» **ASSIGNED TASK**:
Scan the following material for the string "rate" and copy each line in which it appears.

[Opening PROVIDED INFORMATION section]

-- ==== Sys2Proof/Machine/Start.lean ====
section
/-!
DEFINITION. The start (R445–R469): reset release, slot choice, safe harbour, application of the records, DRAM training, the
room plan, program and calibration loading, and admission.
-/
namespace Sys2Proof.Machine

/-! ### Problems of records (R458, R459, R461) -/

/-- EV250 and CFG_REC_ERR. -/
def State.recordProblem (s : State) (type inst cause : Nat) : State :=
  let arg := type * 2 ^ 16 + inst % 256 * 2 ^ 8 + cause
  (s.raise 250 cause arg).setReg CFG_REC_ERR (BitVec.ofNat 32 arg)

/-- Records skipped or ignored, in image order. -/
def State.noteSkipped (s : State) (rs : List Rec) : State :=
  rs.foldl (fun (s : State) r =>
    if r.used then s else s.recordProblem r.type r.inst (if instances r.type = 0 then 1 else 4)) s

/-! ### Parsed records (R460, R461) -/

/-- The body of a record, parsed. -/
def recOf {α : Type} (rs : List Rec) (type inst : Nat) (f : Bytes → α) : Option α := (findRec rs type inst).map fun r => f r.body

/-- The chain position of the own tile. -/
def ownPosition (c : CaravanRec) (tile : Nat) : Option Nat := c.chain.findIdx? fun t => t == tile

/-- The CARAVAN record as it acts: both hops stay unused without the own tile in the list or without a LANES record. -/
def usedCaravan (rs : List Rec) (tile : Nat) : Option CaravanRec :=
  (recOf rs 0x05 0 parseCaravan).map fun c =>
    if (ownPosition c tile).isSome && (findRec rs 0x04 0).isSome then c else { c with upUsed := false, dnUsed := false }

/-- The sleep groups that keep R418, each beside the domains of the lower ones. -/
def sleepGroups (rs : List Rec) : List (Nat × SleepRec) :=
  ((List.range 8).foldl (fun (acc : List (Nat × SleepRec) × List Nat) g =>
    match findRec rs 0x41 g with
    | none => acc
    | some r =>
      if sleepOk r.body acc.2 then (acc.1 ++ [(g, parseSleep r.body)], acc.2 ++ (parseSleep r.body).members) else acc)
    ([], [])).1

/-- The records as applied. Ray programs follow with the loader. -/
def itinOf (rs : List Rec) (tile : Nat) : Itin :=
  let groups := sleepGroups rs
  { ident := (recOf rs 0x01 0 parseIdent).getD {}
    engineCap := min 2 ((recOf rs 0x02 0 fun b => leAt b 0 1).getD 0)
    dram := recOf rs 0x03 0 parseDram
    lanes := recOf rs 0x04 0 parseLanes
    caravan := usedCaravan rs tile
    time := (recOf rs 0x06 0 parseTime).getD {}
    wall := recOf rs 0x07 0 parseWall
    panel := Vector.ofFn fun (o : Fin 4) => recOf rs 0x10 o.val parsePanel
    output := Vector.ofFn fun (o : Fin 4) => recOf rs 0x11 o.val parseOutput
    bands := Vector.ofFn fun (o : Fin 4) => (recOf rs 0x12 o.val parseBands).getD []
    calib := Vector.ofFn fun (o : Fin 4) => recOf rs 0x13 o.val parseCalib
    prog := Vector.ofFn fun (k : Fin 4) => recOf rs 0x20 k.val parseProg
    raymode := Vector.ofFn fun (o : Fin 4) => recOf rs 0x21 o.val parseRaymode
    codec := (recOf rs 0x22 0 parseCodec).bind id
    stock := recOf rs 0x23 0 parseStock
    camera := Vector.ofFn fun (p : Fin 8) => recOf rs 0x30 p.val parseCamera
    scripts := Vector.ofFn fun (k : Fin 32) => (recOf rs 0x31 k.val parseScript).getD []
    isp := Vector.ofFn fun (p : Fin 8) => recOf rs 0x32 p.val parseIsp
    card := Vector.ofFn fun (o : Fin 4) => recOf rs 0x33 o.val parseCard
    power := (recOf rs 0x40 0 parsePower).getD {}
    sleep := Vector.ofFn fun (g : Fin 8) => (groups.find? fun x => x.1 == g.val).map (·.2)
    logBytes := (recOf rs 0x43 0 fun b => leAt b 0 4).getD 0
    fallback := Vector.ofFn fun (o : Fin 4) => (recOf rs 0x50 o.val fun b => numsAt b 8 4 (leAt b 0 1)).getD [] }
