/-! ### The frame cycle and the Porter -/

/-- The tick of an output: its counter increments; the halves swap, with the flip time latched, exactly when the frame was
marked ready, the output has ticked before and the DRAM is not frozen; a frame of which something arrived and that is not
ready raises EV132 + o; no span of the output is left in an engine and no line of its view store in a cache; the decode
serial is decided and the next one open; a commit-status item goes up; other outputs' cycles stay but for the candidate that
an admission gives them, and DRAM but for the context records that become current (R18, R19, R27, R36, R59, R166). It rests
on the model's choices of assumption log 47, 48, 206 and 223. -/
def Obligations.Ticks : Prop :=
  ∀ (s : State) (t : Nat) (o : Output) (n : Nat), let s0 := s.advanceTo t
    let c := (s0.out o).cycle
    s0.scanning o = true → s0.tickInstant o = some n → Sparse.wf s0.engines = true →
    (∀ d ∈ s0.rooms.dead, d.owner.isSome = true ∧ d.owner ≠ some o) →
    Completes (.tick t o none) s fun u =>
      let d := (u.out o).cycle
      u.reg (SCN_FRAME o.val) = s0.reg (SCN_FRAME o.val) + 1 ∧
      (d.tickAt = n ∧ d.tickEdge = s0.now ∧ d.ticked = true ∧ d.service = true ∧ d.cutB = false ∧ d.cutCD = false ∧
        d.ready = false ∧ d.decode = none ∧ d.decided = c.decode.or c.decided) ∧
      (c.ready = true → c.ticked = true → s0.frozen = false →
        (∀ k : Output, (u.fld INK_FLIP_display).testBit k.val = ((s0.fld INK_FLIP_display).testBit k.val ^^ (k == o))) ∧
        d.display = c.decode ∧ u.reg (SCN_FLIP_TIME_LO o.val) = BitVec.ofNat 32 s0.timeNs ∧
        u.reg (SCN_FLIP_TIME_HI o.val) = BitVec.ofNat 32 (s0.timeNs / 2 ^ 32)) ∧
      (c.ready = false ∨ c.ticked = false ∨ s0.frozen = true →
        u.fld INK_FLIP_display = s0.fld INK_FLIP_display ∧ d.display = c.display ∧
        u.reg (SCN_FLIP_TIME_LO o.val) = s0.reg (SCN_FLIP_TIME_LO o.val)) ∧
      (∀ w x, c.ticked = true → c.decode = some w → c.ready = false → c.withheld = some x →
        Logs s0 u (132 + o.val) x w.toNat) ∧
      (∀ e, (∃ g, s0.engine? e = some g ∧ g.out = o) → u.engine? e = none) ∧
      (∀ e g, s0.engine? e = some g → g.out ≠ o → u.engine? e = some g) ∧
      (∀ cl : Cluster, ∀ x ∈ u.caches[cl], x.key.space.val ≠ o.val) ∧
      (s0.hopUsed .up = true → s0.frozen = false →
        u.link.txUp.q2own.getLast?.map (fun b => b.headD 0) = some 0x42) ∧
      (∀ k : Output, k ≠ o → (u.out k).cycle = { (s0.out k).cycle with target := (u.out k).cycle.target }) ∧
      (∀ a, (∀ off, s0.phys? spCTX off ≠ some a) → u.memByte a = s0.memByte a) ∧
      KeepsBlocks [.blt, .caches, .cams, .chains, .codecs, .dram, .energy, .engines, .evt, .fresh, .link, .outs, .porter, .power,
          .rooms, .servo, .therm, .wall]
        [BLT_STAT, CAM_P_STAT 0, CDC_U_STAT 0, ENG_CLOCK, EVT_LOST, INK_FLIP, PNL_BAND 0, PTR_Q_AB, PWR_PD_STATE 0,
          RAY_OUT_CFG 0, SCN_FRAME 0, THM_STATE] s0 u

/-- The cutoffs before a tick: −400 µs builds the position set from the latest accepted TRACK; −250 µs marks the frame ready
when its marker and every listed leg are there and the DRAM is not frozen, and ends all decoding of the output; −50 µs
returns queued captures to data and drops class D work (R20, R29, R194, R246, R369). Readiness and its causes are the
rule's: a frame is ready when its marker is there and every leg it lists is done, all of it stamped before the cutoff; of
the causes for a frame that is not, the lowest counts. An entry that a marker lists stands for a leg of its leg_id and
chain, if there is one (R20, R21, R27). It rests on the model's choices of assumption log 46, 51, 57, 196 and 206. -/
def Obligations.Cutoffs : Prop :=
  (∀ (s : State) (t : Nat) (o : Output), let s0 := s.advanceTo t
     let c := (s0.out o).cycle
     s0.scanning o = true → c.service = false →
     (∀ m, (s0.out o).render.nextSet = none → s0.beforeTick o 400000 = true →
       latestTrack (c.nextTick - 400000) s0.wall.tracks = some m →
       Completes (.trackingCutoff t o) s fun u =>
         (∃ p, (u.out o).render.nextSet = some p ∧ p.from_ = m ∧ p.meas = m.meas ∧ p.words.length = 64 ∧
           (∀ e : Fin 16, m.eyes.getD e.val none = none → p.words.getD (4 * e.val + 3) 0 = 0xFFFFFFFF) ∧
           ∀ (e : Fin 16) (x : Eye), m.eyes.getD e.val none = some x → (s0.out o).render.posSet = none →
             p.words.getD (4 * e.val) 0 = ratio32 x.x 2 ∧ p.words.getD (4 * e.val + 1) 0 = ratio32 x.y 2 ∧
             p.words.getD (4 * e.val + 2) 0 = ratio32 x.z 2 ∧ p.words.getD (4 * e.val + 3) 0 = BitVec.ofNat 32 x.conf) ∧
         Keeps [.outs, .fresh] [] s0 u) ∧
     (c.ticked = true → c.cutB = false → s0.ticksNext o = true → s0.beforeTick o 250000 = true →
       Completes (.decodeCutoff t o) s fun u =>
         let d := (u.out o).cycle
         d.cutB = true ∧ d.ready = (c.isReady && !s0.frozen) ∧
         (d.ready = false → c.received = true → d.withheld = some (c.cause s0.frozen)) ∧
         (∀ k ∈ u.porter.qb ++ u.porter.waitB, (s0.item? k).any (fun x => x.out = o) = false) ∧
         (∀ k : CodecUnit, (s0.codec k).leg.any (runsFor o) = true →
           (u.codec k).leg = none ∧ (u.codec k).draining = true) ∧
         (∀ k : CodecUnit, (s0.codec k).leg.any (runsFor o) = false → u.codec k = s0.codec k) ∧
         KeepsBlocks [.codecs, .evt, .outs, .porter, .power] [CDC_U_STAT 0, EVT_LOST] s0 u) ∧
     (c.ticked = true → c.cutCD = false → s0.ticksNext o = true → s0.beforeTick o 50000 = true →
       Completes (.classCDCutoff t o) s fun u =>
         (u.out o).cycle.cutCD = true ∧ (∀ x ∈ u.porter.qc ++ u.porter.waitC, s0.capOf o x = false) ∧
         (∀ x ∈ s0.porter.qc ++ s0.porter.waitC, s0.capOf o x = true → x ∈ u.porter.heldC) ∧
         (∀ w ∈ u.porter.qd ++ u.porter.waitD, s0.classDOutput w ≠ o) ∧
         (∀ r, s0.blt.run = some r → r.out = o → u.blt.run = none ∧ u.blt.draining = true) ∧
         KeepsBlocks [.blt, .cams, .codecs, .evt, .fresh, .link, .outs, .porter, .power]
           [BLT_STAT, CAM_P_STAT 0, CDC_U_STAT 0, EVT_LOST] s0 u)) ∧
  (∀ (c : Cycle) (frozen : Bool),
     let inTime (n : Nat) : Prop := n < c.nextTick - 250000
     (∀ m, c.markerInTime = some m ↔ c.marker? = some m ∧ inTime m.stamp) ∧
     (∀ m, (c.listed m).length = m.legs.length ∧ ∀ (i : Nat) e x, m.legs[i]? = some e → (c.listed m)[i]? = some x →
       (x = none ↔ ∀ l ∈ c.mine, l.named e = false) ∧ ∀ l, x = some l → l ∈ c.mine ∧ l.named e = true) ∧
     (c.isReady = true ↔ ∃ m, c.markerInTime = some m ∧ ∀ x ∈ c.listed m, ∃ l, x = some l ∧ l.done = true ∧ inTime l.ended) ∧
     (c.markerInTime = none → c.cause frozen = 1) ∧
     (∀ m, c.markerInTime = some m → none ∈ c.listed m → c.cause frozen = 2) ∧
     (∀ m, c.markerInTime = some m →
       (∀ x ∈ c.listed m, ∃ l, x = some l ∧ inTime l.ended ∧ (l.done = true ∨ ∃ n, l.outcome = some n ∧ 0x10 ≤ n)) →
       (∃ l, some l ∈ c.listed m ∧ l.done = false) → c.cause frozen = 3) ∧
     (c.isReady = true → c.cause true = 4))

/-- After +2 µs the lead span rows are released, held class C and D work returns, and without a playlist the lowest serial
above the decided one becomes the decode serial; a later span row is released at its line, unless the class A quota is full
(R14, R185, R190, R194). Buckets gain their rate every 1 µs up to their depth; work behind a quota enters the queue in order
as entries free; an automatic playlist starts after 8 ticks without a marker and raises EV237; the card is scheduled after
card_after ticks without a swap and raises EV237, which the model takes as card shown (assumption log 15) (R185, R192, R213,
R412). Static refresh: at −250 µs a grid instant becomes a tick at full rate for a ready frame, a static tick as the m-th
since the last one, and is skipped otherwise; a skipped instant changes no frame counter, and a position set built for it is
dropped (R281, R282, R369). It rests on the model's choices of assumption log 5, 50, 52 and 223. -/
def Obligations.FrameUpkeep : Prop :=
  (∀ (s : State) (t : Nat) (o : Output), let s0 := s.advanceTo t
     let c := (s0.out o).cycle
     (c.service = true → c.tickAt + 2000 ≤ s0.timeNs → s0.scanning o = true →
       Completes (.tickServiceEnd t o) s fun u =>
         (u.out o).cycle.service = false ∧
         (c.cutCD = false → (∀ x ∈ u.porter.heldC, s0.capOf o x = false) ∧
           ∀ w ∈ u.porter.heldD, s0.classDOutput w ≠ o) ∧
         (u.porter.qa.map fun r => (r.out, r.y)) = (s0.porter.qa.map fun r => (r.out, r.y)) ++
           (List.range (min 6 (s0.lines o / 8))).map (fun r => (o, 8 * r)) ∧
         (∀ w, s0.playing o = false → lowestAbove c.decided (s0.serialsOf o) = some w →
           (u.out o).cycle.decode = some w ∧ u.reg (PTR_OUT_SERIAL o.val) = w) ∧
         KeepsBlocks [.evt, .fresh, .outs, .porter, .power, .rooms] [EVT_LOST, PTR_OUT_SERIAL 0, PWR_PD_STATE 0] s0 u) ∧
     ∀ row : Nat, s0.scanning o = true → c.ticked = true → c.service = false → c.released = row → 48 ≤ 8 * row →
       8 * row < s0.lines o → s0.lineReached o ((s0.outRec o).blank + 8 * row - 40) = true →
       (s0.porter.qa.length < 64 → Completes (.spanRowRelease t o row) s fun u =>
         u.porter.qa = s0.porter.qa ++
           [⟨o, 8 * row, s0.spanDeadline o (8 * row), List.range (ceilDiv (s0.wsub o) 60)⟩] ∧
         (u.out o).cycle.released = row + 1 ∧ (∀ v ∈ (u.out o).render.valid, v.1 % 48 ≠ 8 * row % 48) ∧
         KeepsBlocks [.evt, .outs, .porter, .power] [EVT_LOST, PWR_PD_STATE 0] s0 u) ∧
       (64 ≤ s0.porter.qa.length → s0.porter.filled.contains (o, 0) = false → Completes (.spanRowRelease t o row) s fun u =>
         LogsOpen s0 u 235 (o.val * 2 ^ 30) ∧ u.porter.qa = s0.porter.qa ∧ Keeps [.evt, .porter] [EVT_LOST] s0 u)) ∧
  (∀ (s : State) (t : Nat), let s0 := s.advanceTo t
     let p := s0.porter
     (s0.elapsed p.lastRefill (edgesUs 1) = true → Completes (.tokenBucketRefill t) s fun u =>
       u.porter.tokB = min (p.buckets.get 0).2 (p.tokB + max 1 (p.buckets.get 0).1) ∧
       u.porter.tokC = min (p.buckets.get 1).2 (p.tokC + max 1 (p.buckets.get 1).1) ∧
       u.porter.tokD = min (p.buckets.get 2).2 (p.tokD + max 1 (p.buckets.get 2).1) ∧ Keeps [.porter] [] s0 u) ∧
     (Completes (.queueEntryAdmit t .b) s fun u => u.porter.qb ++ u.porter.waitB = p.qb ++ p.waitB ∧
       (p.qb.length ≤ 2048 → u.porter.qb.length = min 2048 (p.qb.length + p.waitB.length)) ∧ Keeps [.porter] [] s0 u) ∧
     (Completes (.queueEntryAdmit t .c) s fun u => u.porter.qc ++ u.porter.waitC = p.qc ++ p.waitC ∧
       (p.qc.length ≤ 1024 → u.porter.qc.length = min 1024 (p.qc.length + p.waitC.length)) ∧ Keeps [.porter] [] s0 u) ∧
     (Completes (.queueEntryAdmit t .d) s fun u => u.porter.qd ++ u.porter.waitD = p.qd ++ p.waitD ∧
       (p.qd.length ≤ 960 → u.porter.qd.length = min 960 (p.qd.length + p.waitD.length)) ∧ Keeps [.porter] [] s0 u) ∧
     (∀ (o : Output) (r : StockRec) (l : Nat), s0.itin.stock = some r → r.auto.getD o.val 0xFF = l → l ≠ 0xFF →
       (s0.playlist? o l).isSome = true → s0.scanning o = true → s0.playing o = false → 8 ≤ (s0.out o).play.noMarker →
       Completes (.autoPlaylistStart t o) s fun u =>
         u.fld (PTR_OUT_PLAY_active o.val) = 1 ∧ u.fld (PTR_OUT_PLAY_auto o.val) = 1 ∧
         u.fld (PTR_OUT_PLAY_list o.val) = l % 16 ∧ (u.out o).play.next = 0 ∧ LogsOpen s0 u 237 (o.val * 2 ^ 30 + 3) ∧
         Keeps [.evt, .outs] [PTR_OUT_PLAY o.val, EVT_LOST] s0 u) ∧
     ∀ (o : Output) (r : CardRec), s0.itin.card[o] = some r → s0.scanning o = true → s0.playing o = false →
       (s0.out o).render.cardShown = false → (s0.out o).render.bare = false → (s0.out o).render.cardDue = false →
       max 1 r.cardAfter ≤ s0.fld (BLT_CARD_idle o.val) →
       Completes (.cardShow t o) s fun u =>
         (u.out o).render.cardDue = true ∧ LogsOpen s0 u 237 (o.val * 2 ^ 30 + 4) ∧
         ClassD.card o ∈ u.porter.qd ++ u.porter.waitD ++ u.porter.heldD ∧
         KeepsBlocks [.evt, .outs, .porter, .power] [EVT_LOST, PWR_PD_STATE 0] s0 u) ∧
  (∀ (s : State) (t : Nat) (o : Output), let s0 := s.advanceTo t
     let c := (s0.out o).cycle
     s0.scanning o = true → s0.fld (SCN_OUT_STAT_static o.val) = 1 →
     ((s0.out o).scan.staticTick = false → (s0.out o).scan.staticSkip = false → s0.beforeTick o 250000 = true →
       (c.isReady = true → s0.frozen = false → Completes (.staticDecision t o) s fun u =>
         u.fld (SCN_OUT_STAT_static o.val) = 0 ∧ u.ticksNext o = true ∧
         KeepsBlocks [.evt, .outs, .power] [EVT_LOST, PWR_PD_STATE 0, SCN_FRAME 0] s0 u) ∧
       (c.isReady = false → s0.waiting o = [] → s0.fld (SCN_OUT_STAT_m o.val) = (s0.out o).scan.gridSince + 1 →
         Completes (.staticDecision t o) s fun u =>
           u.fld (SCN_OUT_STAT_static o.val) = 1 ∧ u.ticksNext o = true ∧
           KeepsBlocks [.evt, .outs, .power] [EVT_LOST, PWR_PD_STATE 0] s0 u) ∧
       (c.isReady = false → s0.waiting o = [] → (s0.out o).scan.gridSince + 1 < s0.fld (SCN_OUT_STAT_m o.val) →
         Completes (.staticDecision t o) s fun u =>
           (u.out o).scan.staticSkip = true ∧ u.ticksNext o = false ∧ Keeps [.outs] [] s0 u)) ∧
     ((s0.out o).scan.staticTick = false → c.nextTick ≤ s0.timeNs → Completes (.gridInstantSkip t o) s fun u =>
       (u.out o).cycle = { c with nextTick := c.nextTick + s0.periodNs o } ∧
       (u.out o).scan.gridSince = (s0.out o).scan.gridSince + 1 ∧ (u.out o).scan.staticSkip = false ∧
       (u.out o).render.nextSet = none ∧ Keeps [.outs, .cams] [] s0 u))

/-! ### Words, numbers and spans of the ray engine -/

/-- Decoding an encoded instruction gives it back with every field, and encoding what the decoder reads gives back its
words: the two agree on every word of the instruction memory (R102, R103, R110). -/
def Obligations.EncodeDecode : Prop :=
  (∀ (op : Nat) (e : EngineId) (f : Form) (i : Instr) (ws rest : List Word), ofOpcode op e f = some i → i.wf = true →
    encodeEngine i = some ws → decodeEngine e (ws ++ rest) = some (i, ws.length)) ∧
  ∀ (e : EngineId) (ws : List Word) (i : Instr) (n : Nat), decodeEngine e ws = some (i, n) →
    encodeEngine i = some (ws.take n) ∧ i.wf = true

/-- Numbers: minimum and maximum return the other operand for one NaN and order −0 below +0; ordered compares are false for
a NaN, FSNE true; sums and products are never subnormal and their only NaN is 0x7FC0_0000; conversions to integer give 0 for
a NaN and undo I2F where it is exact; FFRAC is never 1 (R97, R100, R101, R110). -/
def Obligations.FloatRules : Prop :=
  (∀ a b : Word, isNan32 a = true → isNan32 b = false → read32 (fmin a b) = read32 b ∧ read32 (fmax a b) = read32 b ∧
    read32 (fmin b a) = read32 b ∧ read32 (fmax b a) = read32 b) ∧
  (∀ a b : Word, isNan32 a = true → isNan32 b = true → fmin a b = 0x7FC00000 ∧ fmax a b = 0x7FC00000) ∧
  (fmin 0x80000000 0 = 0x80000000 ∧ fmin 0 0x80000000 = 0x80000000 ∧ fmax 0x80000000 0 = 0 ∧ fmax 0 0x80000000 = 0) ∧
  (∀ a b : Word, isNan32 a = true ∨ isNan32 b = true → feq a b = false ∧ flt a b = false ∧ fle a b = false ∧ fne a b = true) ∧
  (∀ op ∈ [fadd, fsub, fmul], ∀ a b : Word, (isNan32 (op a b) = true → op a b = 0x7FC00000) ∧
    (bits (op a b).toNat 30 23 = 0 → bits (op a b).toNat 22 0 = 0)) ∧
  (∀ b : Word, isNan32 b = true → f2i b = 0 ∧ f2if b = 0 ∧ f2ir b = 0 ∧ fsat b = 0) ∧
  (∀ b : Word, b.toInt.natAbs ≤ 2 ^ 24 → f2i (i2f b) = b ∧ f2if (i2f b) = b ∧ f2ir (i2f b) = b) ∧
  ∀ b : Word, ffrac b ≠ 0x3F800000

[Closing PROVIDED INFORMATION section]

» **RESPONSE AREA**:
(R14, R185, R190, R194). Buckets gain their rate every 1 µs up to their depth; work behind a quota enters the queue in order
R412). Static refresh: at −250 µs a grid instant becomes a tick at full rate for a ready frame, a static tick as the m-th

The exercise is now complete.